DeepSORT can create a cost matrix by combining the cosine distance of appearance feature vectors and the Mahalanobis distance often used in radar. However, in the experiment, the weights of the cosine distance and the Mahalanobis distance are set to 1 and 0, respectively, which means that only the cosine distance is used to create the cost matrix.

Next, we will look at the details of DeepSORT’s cosine distance.

An appearance feature vector corresponding to each detected bounding box is generated using the deep appearance descriptor described later. Let r_j denote the appearance feature vector corresponding to the j-th detection. The track stores up to 100 newest appearance feature vectors corresponding to the assigned detections. Let us denote the k-th appearance feature vector of the i-th track as r_k⁽ⁱ⁾.

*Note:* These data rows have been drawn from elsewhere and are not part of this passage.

-- ==== Sys2Proof/Laws/Notices.lean ====
section
/-!
SUPPORT. What the notice side can change: transmit, a send, a send attempt and the raising of an event change the notices,
the spacing timer, the notice sequence and the frames sent, and nothing else. One lemma per operation, then one per field.
-/

namespace Sys2Proof.Machine

/-- The state s with the notice side of t. -/
def State.noticeSideOf (s t : State) : State :=
  { s with notices := t.notices, spacing := t.spacing, noticeSeq := t.noticeSeq, sent := t.sent }

theorem State.transmit_frame (s : State) (p : PortId) (k : SentKind) (l : List Byte) :
    s.transmit p k l = { s with sent := if s.link p then s.sent ++ [⟨p, k, l⟩] else s.sent } := by
  unfold State.transmit
  split <;> rfl

theorem State.transmit_side (s : State) (p : PortId) (k : SentKind) (l : List Byte) :
    s.transmit p k l = s.noticeSideOf (s.transmit p k l) := by
  rw [State.transmit_frame]
  rfl

theorem State.sendNotice_side (s : State) (n : Notice) (rest : List Notice) :
    s.sendNotice n rest = s.noticeSideOf (s.sendNotice n rest) := by
  unfold State.sendNotice
  rw [State.transmit_frame]
  rfl

theorem State.attemptSend_side (s : State) : s.attemptSend = s.noticeSideOf s.attemptSend := by
  unfold State.attemptSend
  split
  · rfl
  · split
    · exact State.sendNotice_side s _ _
    · rfl

theorem State.raise_side (s : State) (e : Event) : s.raise e = s.noticeSideOf (s.raise e) := by
  unfold State.raise
  split
  · split
    · rfl
    · rw [State.attemptSend_side]
      rfl
  · rfl

theorem State.noticeSideOf_trans {s t u : State} (h : t = s.noticeSideOf t) (k : u = t.noticeSideOf u) :
    u = s.noticeSideOf u :=
  calc
    u = t.noticeSideOf u := k
    _ = (s.noticeSideOf t).noticeSideOf u := congrArg (fun x => State.noticeSideOf x u) h
    _ = s.noticeSideOf u := rfl

theorem State.raiseAll_side (s : State) (es : List Event) : s.raiseAll es = s.noticeSideOf (s.raiseAll es) := by
  induction es generalizing s with
  | nil => rfl
  | cons e es ih => exact State.noticeSideOf_trans (State.raise_side s e) (ih (s.raise e))

section transmit

variable (s : State) (p : PortId) (k : SentKind) (l : List Byte)

@[simp] theorem State.transmit_clock : (s.transmit p k l).clock = s.clock := by
  rw [State.transmit_side]; rfl
@[simp] theorem State.transmit_slots : (s.transmit p k l).slots = s.slots := by
  rw [State.transmit_side]; rfl
@[simp] theorem State.transmit_policies : (s.transmit p k l).policies = s.policies := by
  rw [State.transmit_side]; rfl
@[simp] theorem State.transmit_chassis : (s.transmit p k l).chassis = s.chassis := by
  rw [State.transmit_side]; rfl
@[simp] theorem State.transmit_interlock : (s.transmit p k l).interlock = s.interlock := by
  rw [State.transmit_side]; rfl
@[simp] theorem State.transmit_rails : (s.transmit p k l).rails = s.rails := by
  rw [State.transmit_side]; rfl
@[simp] theorem State.transmit_contexts : (s.transmit p k l).contexts = s.contexts := by
  rw [State.transmit_side]; rfl
@[simp] theorem State.transmit_inventory : (s.transmit p k l).inventory = s.inventory := by
  rw [State.transmit_side]; rfl
@[simp] theorem State.transmit_psus : (s.transmit p k l).psus = s.psus := by
  rw [State.transmit_side]; rfl
@[simp] theorem State.transmit_grants : (s.transmit p k l).grants = s.grants := by
  rw [State.transmit_side]; rfl
@[simp] theorem State.transmit_powerQueue : (s.transmit p k l).powerQueue = s.powerQueue := by
  rw [State.transmit_side]; rfl
@[simp] theorem State.transmit_queueCounter : (s.transmit p k l).queueCounter = s.queueCounter := by
  rw [State.transmit_side]; rfl
@[simp] theorem State.transmit_admissionCounter : (s.transmit p k l).admissionCounter = s.admissionCounter := by
  rw [State.transmit_side]; rfl
@[simp] theorem State.transmit_thermal : (s.transmit p k l).thermal = s.thermal := by
  rw [State.transmit_side]; rfl
@[simp] theorem State.transmit_zones : (s.transmit p k l).zones = s.zones := by
  rw [State.transmit_side]; rfl
@[simp] theorem State.transmit_fans : (s.transmit p k l).fans = s.fans := by
  rw [State.transmit_side]; rfl
@[simp] theorem State.transmit_links : (s.transmit p k l).links = s.links := by
  rw [State.transmit_side]; rfl
@[simp] theorem State.transmit_portRole : (s.transmit p k l).portRole = s.portRole := by
  rw [State.transmit_side]; rfl
@[simp] theorem State.transmit_gateDrops : (s.transmit p k l).gateDrops = s.gateDrops := by
  rw [State.transmit_side]; rfl
@[simp] theorem State.transmit_classify : (s.transmit p k l).classify = s.classify := by
  rw [State.transmit_side]; rfl
@[simp] theorem State.transmit_uplinks : (s.transmit p k l).uplinks = s.uplinks := by
  rw [State.transmit_side]; rfl
@[simp] theorem State.transmit_groups : (s.transmit p k l).groups = s.groups := by
  rw [State.transmit_side]; rfl
@[simp] theorem State.transmit_uplinkMap : (s.transmit p k l).uplinkMap = s.uplinkMap := by
  rw [State.transmit_side]; rfl
@[simp] theorem State.transmit_stations : (s.transmit p k l).stations = s.stations := by
  rw [State.transmit_side]; rfl
@[simp] theorem State.transmit_meters : (s.transmit p k l).meters = s.meters := by
  rw [State.transmit_side]; rfl
@[simp] theorem State.transmit_chassisNumber : (s.transmit p k l).chassisNumber = s.chassisNumber := by
  rw [State.transmit_side]; rfl
@[simp] theorem State.transmit_identities : (s.transmit p k l).identities = s.identities := by
  rw [State.transmit_side]; rfl
@[simp] theorem State.transmit_requests : (s.transmit p k l).requests = s.requests := by
  rw [State.transmit_side]; rfl
@[simp] theorem State.transmit_writeJob : (s.transmit p k l).writeJob = s.writeJob := by
  rw [State.transmit_side]; rfl
@[simp] theorem State.transmit_warmHeld : (s.transmit p k l).warmHeld = s.warmHeld := by
  rw [State.transmit_side]; rfl
@[simp] theorem State.transmit_noticeCfg : (s.transmit p k l).noticeCfg = s.noticeCfg := by
  rw [State.transmit_side]; rfl
@[simp] theorem State.transmit_pending : (s.transmit p k l).pending = s.pending := by
  rw [State.transmit_side]; rfl
@[simp] theorem State.transmit_slot (j : SlotId) : (s.transmit p k l).slot j = s.slot j := by
  simp [State.slot]
@[simp] theorem State.transmit_policy (j : SlotId) : (s.transmit p k l).policy j = s.policy j := by
  simp [State.policy]
@[simp] theorem State.transmit_rail (j : SlotId) : (s.transmit p k l).rail j = s.rail j := by
  simp [State.rail]
@[simp] theorem State.transmit_context (j : SlotId) : (s.transmit p k l).context j = s.context j := by
  simp [State.context]
@[simp] theorem State.transmit_inv (j : SlotId) : (s.transmit p k l).inv j = s.inv j := by
  simp [State.inv]
@[simp] theorem State.transmit_psu (j : PsuId) : (s.transmit p k l).psu j = s.psu j := by
  simp [State.psu]
@[simp] theorem State.transmit_grantOf (j : SlotId) : (s.transmit p k l).grantOf j = s.grantOf j := by
  simp [State.grantOf]
@[simp] theorem State.transmit_thermalOf (j : SlotId) : (s.transmit p k l).thermalOf j = s.thermalOf j := by
  simp [State.thermalOf]
@[simp] theorem State.transmit_zone (j : ZoneId) : (s.transmit p k l).zone j = s.zone j := by
  simp [State.zone]
@[simp] theorem State.transmit_fan (j : FanId) : (s.transmit p k l).fan j = s.fan j := by
  simp [State.fan]
@[simp] theorem State.transmit_link (j : PortId) : (s.transmit p k l).link j = s.link j := by
  simp [State.link]
@[simp] theorem State.transmit_gateDrop (j : SlotId) : (s.transmit p k l).gateDrop j = s.gateDrop j := by
  simp [State.gateDrop]
@[simp] theorem State.transmit_classEntry (j : (Fin 64)) : (s.transmit p k l).classEntry j = s.classEntry j := by
  simp [State.classEntry]
@[simp] theorem State.transmit_uplink (j : UplinkId) : (s.transmit p k l).uplink j = s.uplink j := by
  simp [State.uplink]
@[simp] theorem State.transmit_group (j : GroupId) : (s.transmit p k l).group j = s.group j := by
  simp [State.group]
@[simp] theorem State.transmit_map (j : SlotId) : (s.transmit p k l).map j = s.map j := by
  simp [State.map]
@[simp] theorem State.transmit_station (j : (Fin 64)) : (s.transmit p k l).station j = s.station j := by
  simp [State.station]
@[simp] theorem State.transmit_meter (j : SlotId) : (s.transmit p k l).meter j = s.meter j := by
  simp [State.meter]
@[simp] theorem State.transmit_identity (j : IdentityId) : (s.transmit p k l).identity j = s.identity j := by
  simp [State.identity]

The cosine distance d(i, j) between the ith track and the jth detection is defined as
d(i, j) = min{1 – r_j^Tr_k⁽ⁱ⁾ | r_k⁽ⁱ⁾ ∈ {r_k⁽ⁱ⁾}_k=1^L_k}.
The cosine distance d(i, j) is the smallest cosine distance among the appearance feature vectors stored by the i-th track.

Also, DeepSORT has an additional gate matrix that SORT did not have.

Gating is also a popular method in radar, similar to Mahalanobis distance. Basically, a threshold is used to determine if the value is in or out of the gate. If it is judged to be out of the gate, it will be excluded from the assignment target. In the cost matrix, the Mahalanobis distance weights are set to 0, but in the gate matrix, both cosine and Mahalanobis distance results are used.

Matching Cascade

As mentioned above, DeepSORT does not delete confirmed tracks that survive the first 3 frames if the number of frames since the last assignment is less than or equal to the maximum number of frames A_max. This can result in mixed tracks with different number of frames from the last assignment.

The matching cascade addresses the above situation by making assignments to tracks with the lowest number of frames since the last assignment.

Deep Appearance Descriptor

DeepSORT uses an appearance feature vector corresponding to each detected bounding box, as described in assignment problem.

The deep appearance descriptor generates the above appearance feature vector. As you can imagine from the name of deep, convolutional neural network (CNN) is used.

Summary

In this article, we reviewed DeepSORT, which was published in 2017 and has influencing current multiple object tracking.

DeepSORT improves SORT performance by integrating appearance information. DeepSORT uses a deep learning model to output appearance features for bounding box regions detected by an object detection model. The appearance features from the deep learning model are converted to a cost matrix, and the cost matrix is used to perform data association, detection and track association. As a result, the number of ID switches due to occlusion, which is an issue of SORT, is effectively reduced.